*Activity:* Once the line containing "-- ==== Sys2Proof/Config.lean" is found in the records below, return it and each following line exactly, up to and including the line containing "(10_state.md R41). -/", and nothing else.
=-=-=-=-=
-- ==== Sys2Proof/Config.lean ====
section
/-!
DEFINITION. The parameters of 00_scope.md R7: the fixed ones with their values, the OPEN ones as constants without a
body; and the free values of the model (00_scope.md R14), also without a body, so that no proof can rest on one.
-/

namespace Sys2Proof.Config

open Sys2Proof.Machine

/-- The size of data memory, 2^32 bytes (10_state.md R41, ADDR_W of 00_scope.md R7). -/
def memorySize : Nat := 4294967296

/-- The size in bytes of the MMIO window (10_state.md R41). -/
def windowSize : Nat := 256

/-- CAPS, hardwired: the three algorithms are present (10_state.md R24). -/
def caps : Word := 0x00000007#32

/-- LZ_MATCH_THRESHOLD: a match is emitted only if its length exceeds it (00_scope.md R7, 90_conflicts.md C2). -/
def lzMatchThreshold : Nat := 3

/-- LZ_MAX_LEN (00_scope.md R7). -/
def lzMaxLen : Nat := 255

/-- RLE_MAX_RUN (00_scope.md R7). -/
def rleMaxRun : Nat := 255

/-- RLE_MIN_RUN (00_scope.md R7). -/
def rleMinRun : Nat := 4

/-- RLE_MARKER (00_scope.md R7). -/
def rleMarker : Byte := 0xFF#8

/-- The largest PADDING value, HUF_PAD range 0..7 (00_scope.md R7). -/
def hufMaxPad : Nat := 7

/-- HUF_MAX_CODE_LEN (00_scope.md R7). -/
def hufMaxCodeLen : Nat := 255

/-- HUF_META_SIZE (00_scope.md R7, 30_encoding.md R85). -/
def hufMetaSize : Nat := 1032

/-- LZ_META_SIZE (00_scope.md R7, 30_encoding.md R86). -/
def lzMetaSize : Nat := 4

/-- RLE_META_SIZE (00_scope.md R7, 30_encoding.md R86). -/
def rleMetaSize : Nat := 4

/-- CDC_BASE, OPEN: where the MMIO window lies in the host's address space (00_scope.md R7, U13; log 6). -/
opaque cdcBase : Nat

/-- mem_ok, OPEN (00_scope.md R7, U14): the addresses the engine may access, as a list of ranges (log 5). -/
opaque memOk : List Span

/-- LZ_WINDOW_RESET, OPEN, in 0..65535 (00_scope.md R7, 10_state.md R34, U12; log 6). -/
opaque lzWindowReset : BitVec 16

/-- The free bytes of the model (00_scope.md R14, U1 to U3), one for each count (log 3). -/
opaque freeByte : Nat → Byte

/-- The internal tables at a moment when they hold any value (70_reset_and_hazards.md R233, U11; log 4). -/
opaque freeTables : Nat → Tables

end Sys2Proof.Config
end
=-=-=-=-=
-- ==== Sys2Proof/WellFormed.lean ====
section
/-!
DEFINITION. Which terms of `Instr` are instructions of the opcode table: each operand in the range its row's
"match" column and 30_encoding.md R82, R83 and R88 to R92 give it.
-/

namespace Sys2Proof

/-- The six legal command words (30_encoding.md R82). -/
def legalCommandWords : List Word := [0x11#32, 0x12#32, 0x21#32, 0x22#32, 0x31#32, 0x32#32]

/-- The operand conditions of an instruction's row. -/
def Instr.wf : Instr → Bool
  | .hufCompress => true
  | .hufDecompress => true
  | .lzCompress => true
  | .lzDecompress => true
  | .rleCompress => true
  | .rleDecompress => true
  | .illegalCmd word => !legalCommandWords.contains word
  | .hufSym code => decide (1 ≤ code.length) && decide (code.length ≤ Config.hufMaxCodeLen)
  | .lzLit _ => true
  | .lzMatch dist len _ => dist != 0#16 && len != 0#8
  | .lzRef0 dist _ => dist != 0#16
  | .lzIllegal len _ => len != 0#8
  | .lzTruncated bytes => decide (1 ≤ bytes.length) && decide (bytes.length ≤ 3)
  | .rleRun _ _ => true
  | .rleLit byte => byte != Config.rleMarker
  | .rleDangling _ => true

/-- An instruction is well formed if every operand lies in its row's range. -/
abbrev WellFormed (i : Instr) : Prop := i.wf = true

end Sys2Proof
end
=-=-=-=-=
*Problem solution:*
-- ==== Sys2Proof/Config.lean ====
section
/-!
DEFINITION. The parameters of 00_scope.md R7: the fixed ones with their values, the OPEN ones as constants without a
body; and the free values of the model (00_scope.md R14), also without a body, so that no proof can rest on one.
-/

namespace Sys2Proof.Config

open Sys2Proof.Machine

/-- The size of data memory, 2^32 bytes (10_state.md R41, ADDR_W of 00_scope.md R7). -/
def memorySize : Nat := 4294967296

/-- The size in bytes of the MMIO window (10_state.md R41). -/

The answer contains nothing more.